The older I get, the more I realize that I’m pretty good at pushing people away, people who I care the most about, when they show that they care about me. So when someone who’s super awesome starts showing me that they care about me, and I feel so undeserving of their awesomeness, I push them away. But at the same time, I do my best to keep them close enough that they stay. Super messed up on my part. And the worst part is, I don’t know how to stop. I get so scared that I’m not enough. I get so scared that I’ll let them in and then they will realize I’m not as awesome as them and they’ll decide to leave. I get scared that I can’t give them everything that they deserve.
I got the pleasure of meeting my best friend’s best friend from home last Summer and I was star-struck. I mean this guy is incredible. The more I got to know him, the more I started to like him. The more I started to like him, the farther I pushed him away. The longer the break between my texts were. The more I denied to myself that I had any feelings for him at all. To be short and blunt: I put this boy through hell. He sat with my ex-boyfriend’s parents with me. He listened to me complain and cry and hurt over this boy who he knew had hurt me. He never once complained or called me out about never responding to his texts. Actually, he was always so happy when I did respond, he was so happy when I called him and we’d talk my whole drive to/from Birmingham, so happy to see me. The problem was, I was so happy and excited too, but never let myself act that way. He knew it was a bad breakup, he knew I had been hurt, and he let me hurt and let me just be and he waited.
One of the biggest mistakes I’ve made is pushing away the person who stood there and waited for me.
I can’t blame him for giving up. When I was on all my pain medicine from jaw surgery back in December I brought up a time that he had told me he liked me, a time that I liked to act like didn’t happen so I didn’t feel guilty about it. And I told him I liked him back. I told him I wanted to be with him, I just needed a little more time to make sure I was ready. He had waited a long time. A long time of zero reciprocation from me. So I can’t blame him for going to someone else. But I think about it all. the. time. I think about it every. single. day. and it just eats me alive.
So yeah, i’m in a season of winter in my faith. I’m in a season of winter in my life. I know that I can use this season to grow closer to God, use this feeling of distance from Him to really push myself, to yell for Him, to pray to Him all the time, to be completely vulnerable with Him. I can use this season to relate to everyone around me who’s going through a winter, I can help shovel their snow.
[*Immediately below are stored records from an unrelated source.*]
-- ==== Sys2Proof/Laws/Results.lean ====
section
/-! SUPPORT. What the shared result operations give: the shifter on the magnitude, the digits and the length of a
numeral. -/

namespace Sys2Proof.Machine

open Sys2Proof

/-- A left shift of the pattern is a multiplication modulo 2^64 (R117). -/
theorem shiftLeft_toNat (amount : Option Nat) (p : Word) :
    (shiftLeft amount p).toNat = match amount with
      | none => 0
      | some e => p.toNat * 2 ^ e % 2 ^ 64 := by
  cases amount with
  | none => rfl
  | some e => simp [shiftLeft, Nat.shiftLeft_eq]

/-- A right shift of the pattern is a division (R119, R120). -/
theorem shiftRight_toNat (amount : Option Nat) (p : Word) :
    (shiftRight amount p).toNat = match amount with
      | none => 0
      | some e => p.toNat / 2 ^ e := by
  cases amount with
  | none => rfl
  | some e =>
    have h : p.toNat / 2 ^ e < 18446744073709551616 := lt_of_le_of_lt (Nat.div_le_self _ _) p.isLt
    simp [shiftRight, Nat.shiftRight_eq_div_pow, Nat.mod_eq_of_lt h]

/-- Packed digits below 16 stay below 16 to their number. -/
theorem packDigits_lt (ds : List Nat) (h : ∀ d ∈ ds, d < 16) : packDigits ds < 16 ^ ds.length := by
  induction ds with
  | nil => simp [packDigits]
  | cons d ds ih =>
    have h1 := ih fun d hd => h d (by simp [hd])
    have h2 := h d (by simp)
    simp only [packDigits, List.length_cons, Nat.pow_succ]
    omega

/-- A packed digit is read back from its four bits (R26). -/
theorem packDigits_digit (ds : List Nat) (h : ∀ d ∈ ds, d < 16) (i : Nat) (hi : i < ds.length) :
    packDigits ds / 16 ^ i % 16 = ds[i] := by
  induction ds generalizing i with
  | nil => simp at hi
  | cons d ds ih =>
    have hd := h d (by simp)
    cases i with
    | zero =>
      simp [packDigits]
      omega
    | succ i =>
      have k := ih (fun d hd => h d (by simp [hd])) i (by simpa using hi)
      have q : (d + 16 * packDigits ds) / 16 = packDigits ds := by omega
      simp only [packDigits, List.getElem_cons_succ]
      rw [← k, Nat.pow_succ', ← Nat.div_div_eq_div_mul, q]

/-- Every digit of a numeral is at most 9. -/
theorem decimalDigits_le (a : Nat) : ∀ d ∈ decimalDigits a, d ≤ 9 := by
  intro d hd
  simp only [decimalDigits, List.mem_map, List.mem_range] at hd
  obtain ⟨k, _, rfl⟩ := hd
  omega

/-- The digits that DEC holds after it was written with the numeral of `a` (R141). -/
theorem decDigit_decimalWord (a i : Nat) (hi : i < 20) :
    (decDigit (decimalWord (decimalDigits a)) i).toNat = a / 10 ^ i % 10 := by
  have h16 : ∀ d ∈ decimalDigits a, d < 16 := fun d hd => by
    have := decimalDigits_le a d hd
    omega
  have hlen : (decimalDigits a).length = 20 := by simp [decimalDigits]
  have hlt : packDigits (decimalDigits a) < 2 ^ 80 := by
    have h := packDigits_lt _ h16
    rw [hlen] at h
    exact lt_of_lt_of_eq h (by norm_num)
  have hp : (2 : Nat) ^ (4 * i) = 16 ^ i := by rw [Nat.pow_mul]
  have hd := packDigits_digit _ h16 i (by omega)
  simp only [decDigit, decimalWord, BitVec.extractLsb'_toNat, BitVec.toNat_ofNat, Nat.shiftRight_eq_div_pow,
    Nat.mod_eq_of_lt hlt]
  rw [hp]
  simpa [decimalDigits] using hd

/-- The length of a numeral below 10^20 is the least number of digits that holds it, or 1 (R141). -/
theorem decimalLength_spec (a : Nat) (ha : a < 10 ^ 20) :
    1 ≤ decimalLength a ∧ decimalLength a ≤ 20 ∧ a < 10 ^ decimalLength a ∧
      ∀ n, 1 ≤ n → a < 10 ^ n → decimalLength a ≤ n := by
  by_cases h0 : a = 0
  · subst h0
    exact ⟨by decide, by decide, by decide, fun n hn _ => hn⟩
  · cases hf : (List.range 21).find? (fun n => decide (a < 10 ^ n)) with
    | none =>
      rw [List.find?_eq_none] at hf
      exact absurd ha (by simpa using hf 20 (by simp))
    | some m =>
      have hl : decimalLength a = m := by simp only [decimalLength, if_neg h0, hf, Option.getD_some]
      rw [List.find?_range_eq_some] at hf
      obtain ⟨hm, hr, hmin⟩ := hf
      simp only [decide_eq_true_eq] at hm
      simp only [List.mem_range] at hr
      have h1 : 1 ≤ m := by
        by_contra hc
        have : m = 0 := by omega
        subst this
        simp at hm
        exact h0 hm
      rw [hl]
      refine ⟨h1, by omega, hm, fun n _ hn => ?_⟩
      by_contra hc
      have := hmin n (by omega)
      simp at this
      omega

end Sys2Proof.Machine
end

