-- ==== Sys2Proof/Tests/Slice0.lean ====
section
/-! SUPPORT. Tests. Words and results are those of spec/95_test_vectors.md (V<n>) or worked out by hand from the rule
named; the witnesses show that the hypotheses of the statements can be met. -/

namespace Sys2Proof.Tests

open Sys2Proof Sys2Proof.Machine

/-! ### Decoding: words written out from R50 and R56 -/

theorem test_decode_load : decode 0x018000000000000001#72 = .ok (.load 0x8000000000000001#64) := by decide

theorem test_decode_add : decode 0x10891087B8E3B70CB1#72 = .ok (.add 9876543210987654321#64) := by decide

theorem test_decode_sub : decode 0x118000000000000003#72 = .ok (.sub 0x8000000000000003#64) := by decide

theorem test_decode_mul : decode 0x12000000000000000A#72 = .ok (.mul 10#64) := by decide

theorem test_decode_div : decode 0x13000000003B9ACA07#72 = .ok (.div 1000000007#64) := by decide

theorem test_decode_mod : decode 0x14FFFFFFFFFFFFFFFE#72 = .ok (.mod 0xFFFFFFFFFFFFFFFE#64) := by decide

theorem test_decode_inc : decode 0x1500000000DEADBEEF#72 = .ok .inc := by decide

theorem test_decode_dec : decode 0x160000000000000000#72 = .ok .dec := by decide

theorem test_decode_asl : decode 0x20000000000000003F#72 = .ok (.asl 63#64) := by decide

theorem test_decode_asr : decode 0x210000000000000004#72 = .ok (.asr 4#64) := by decide

theorem test_decode_lsl : decode 0x228000000000000000#72 = .ok (.lsl 0x8000000000000000#64) := by decide

theorem test_decode_lsr : decode 0x237FFFFFFFFFFFFFFF#72 = .ok (.lsr 0x7FFFFFFFFFFFFFFF#64) := by decide

theorem test_decode_and : decode 0x30FF00FF00FF00FF00#72 = .ok (.and 0xFF00FF00FF00FF00#64) := by decide

theorem test_decode_or : decode 0x310F0F0F0F0F0F0F0F#72 = .ok (.or 0x0F0F0F0F0F0F0F0F#64) := by decide

theorem test_decode_xor : decode 0x32123456789ABCDEF0#72 = .ok (.xor 0x123456789ABCDEF0#64) := by decide

theorem test_decode_not : decode 0x330000000000000055#72 = .ok .not := by decide

theorem test_decode_cmp : decode 0x401999999999999999#72 = .ok (.cmp 1844674407370955161#64) := by decide

theorem test_decode_todec : decode 0x500000000000000000#72 = .ok .todec := by decide

theorem test_decode_illegal_zero_word : decode 0x000000000000000000#72 = .error (.illegalCommand 0x00#8) := by decide

theorem test_decode_illegal_neighbour : decode 0x170000000000000003#72 = .error (.illegalCommand 0x17#8) := by decide

theorem test_table_word : decodeTableWord 72 0x100000000000000001 = some (.add 1#64) := by decide

/-- Eight table bits reach no opcode: the bits above are 0, and the all-zero opcode is illegal. -/
theorem test_table_word_short : decodeTableWord 8 0x10 = none := by decide

/-! ### Checks of assembler lines (R60): an ill-formed line for each check -/

theorem test_asm_missing_literal : AsmLine.check ⟨.add, none⟩ = .error .missingLiteral := by decide

theorem test_asm_unexpected_literal : AsmLine.check ⟨.inc, some 1⟩ = .error .unexpectedLiteral := by decide

theorem test_asm_minus_sign : AsmLine.check ⟨.add, some (-1)⟩ = .error .negativeLiteral := by decide

theorem test_asm_out_of_range : AsmLine.check ⟨.add, some 18446744073709551616⟩ = .error .literalOutOfRange := by
  decide

theorem test_asm_text : assembleText "LSL 0x3_F ; shift".toList = .ok (some 0x22000000000000003F#72) := by decide

theorem test_asm_text_unknown : assembleText "add 1".toList = .error .unknownMnemonic := by decide

theorem test_asm_text_negative_zero : assembleText "ADD -0".toList = .error .negativeLiteral := by decide

theorem test_asm_text_comment : assembleText "  ; nothing".toList = .ok none := by decide

/-- Every command is well-formed (R52, R58). -/
theorem test_wellFormed : ∀ b : Word, (Instr.add b).wellFormed = true ∧ Instr.inc.wellFormed = true :=
  fun _ => ⟨rfl, rfl⟩

/-! ### One command on a small state -/

/-- The reset state with a value in ACC. -/
def startAt (a : Word) : State := State.reset.writeAcc a

/-- ACC, FLAGS and the response after one command word. -/
def outcome (s : State) (w : CommandWord) : Option (Word × BitVec 6 × Option Response) :=
  match step (s.present w) with
  | .next t => some (accO t, flagsO t, t.rsp)
  | .refused _ => none

/-- DEC and DLEN after one command word. -/
def decimalAfter (s : State) (w : CommandWord) : Option (BitVec 80 × BitVec 5) :=
  match step (s.present w) with
  | .next t => some (decO t, dlenO t)
  | .refused _ => none

theorem test_load_V3 : outcome (startAt 0x0#64) 0x018000000000000001#72 =
    some (0x8000000000000001#64, 0x00#6, some .completed) := by decide

theorem test_add_V8 : outcome (startAt 0x7FFFFFFFFFFFFFFF#64) 0x100000000000000001#72 =
    some (0x8000000000000000#64, 0x00#6, some .completed) := by decide

theorem test_add_V18 : outcome (startAt 0xAB54A98CEB1F0AD2#64) 0x10891087B8E3B70CB1#72 =
    some (0x34653145CED61783#64, 0x01#6, some .completed) := by decide

theorem test_sub_V24 : outcome (startAt 0x8000000000000000#64) 0x110000000000000001#72 =
    some (0x7FFFFFFFFFFFFFFF#64, 0x00#6, some .completed) := by decide
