-- ==== Sys2Proof/Machine/Request.lean ====
section
/-! DEFINITION. The request and response exchange (R177 to R181): which row of the table a request frame
belongs to, the dropping of a request without room, the response frame; and the command UNKNOWN_REQUEST. -/

namespace Sys2Proof.Machine

/-- The requests of R178, and a request that fails its form. -/
inductive ReqKind where
  | readTable | writeTable | arm | disarm | stopAll | resetTrip | release | lock | recover | ackEvents
  | readLines | readCounters | portReset | unknown
deriving DecidableEq, Repr

/-- The request a code names and whether a payload length fits it (R178, R193). -/
def reqOf (code len : Nat) : ReqKind :=
  match code with
  | 1 => if 4 ≤ len then .readTable else .unknown
  | 2 => if 4 ≤ len then .writeTable else .unknown
  | 3 => if len = 1 then .arm else .unknown
  | 4 => if len = 1 then .disarm else .unknown
  | 5 => if len = 1 then .stopAll else .unknown
  | 6 => if len = 1 then .resetTrip else .unknown
  | 7 => if len = 3 then .release else .unknown
  | 8 => if len = 3 then .lock else .unknown
  | 9 => if len = 2 then .recover else .unknown
  | 10 => if len = 4 then .ackEvents else .unknown
  | 11 => if len = 1 then .readLines else .unknown
  | 12 => if len = 3 then .readCounters else .unknown
  | 13 => if len = 2 then .portReset else .unknown
  | _ => .unknown

/-- The request a frame carries (R178). -/
def Frame.request (f : Frame) : ReqKind := reqOf (u8 f.payload 0) f.payload.length

/-- What a request answers: its result and, with OK, its data (R179). -/
structure Reply where
  result : Result
  data : List Byte
deriving DecidableEq, Repr

/-- An answer without data. -/
def reply (r : Result) : Reply := { result := r, data := [] }

/-- The response frame of a request (R179, R194). -/
def responseFrame (f : Frame) (a : Reply) : Frame where
  addr := addrConsole
  kind := kindResponse
  seq := f.seq
  payload := put8 (u8 f.payload 0) ++ put8 a.result.code ++ a.result.details
    ++ (if a.result = .ok then a.data else [])

/-- The engine takes a request frame already removed from the FIFO: dropped unanswered when U's response
FIFO is full (R177), else acted on and answered after its effects (R178, R179). -/
def State.answer (f : Frame) (eff : Frame → State → State × Reply) (s : State) : State :=
  if s.queues.responses.length < Config.responseDepth then
    let (s1, a) := eff f s
    s1.placeResponse (responseFrame f a)
  else (s.latchEvent .mgmtDrop).bump .mgmtDrop

/-- The engine takes the request the arbiter chooses, when it is of this kind; the frame leaves the FIFO,
and the router judges the next head after the request's effects (R25, R55; log 5). -/
def State.takeRequest (k : ReqKind) (eff : Frame → State → State × Reply) (s : State) : State :=
  match s.arbiter with
  | some (.console r) =>
    if r.frame.kind = kindRequest ∧ r.frame.request = k then ((s.dropHead .u).answer r.frame eff).route .u
    else s
  | _ => s

/-- A request judged by a check and, when it passes, carried out by an effect. -/
def judged (check : Frame → State → Result) (effect : Frame → State → State) (f : Frame) (s : State) :
    State × Reply :=
  if check f s = .ok then (effect f s, reply .ok) else (s, reply (check f s))

/-- UNKNOWN_REQUEST: LEN 0, an unknown code or a length that does not fit (R178). -/
def execUnknownRequest (s : State) : Host.Outcome State Fault Refusal :=
  act (State.takeRequest .unknown fun _ s => (s, reply .badRequest)) s

end Sys2Proof.Machine
end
But the biggest thing for me is, I know I’m still okay and I’ve been through lots of seasons of winter in my life and I’m still here, and I know once I’m out of this winter and I’m in a new season, I’ll be better than right now.
It’s been a really hard, cold, shoulder deep of snow type of winter this semester. I have no idea where my life is going to go, or where I want it to go, or who’s going to be there with me. But I do know that no matter what it is, where it is, and who’s there, I’ll be okay and I bet I’ll be happy.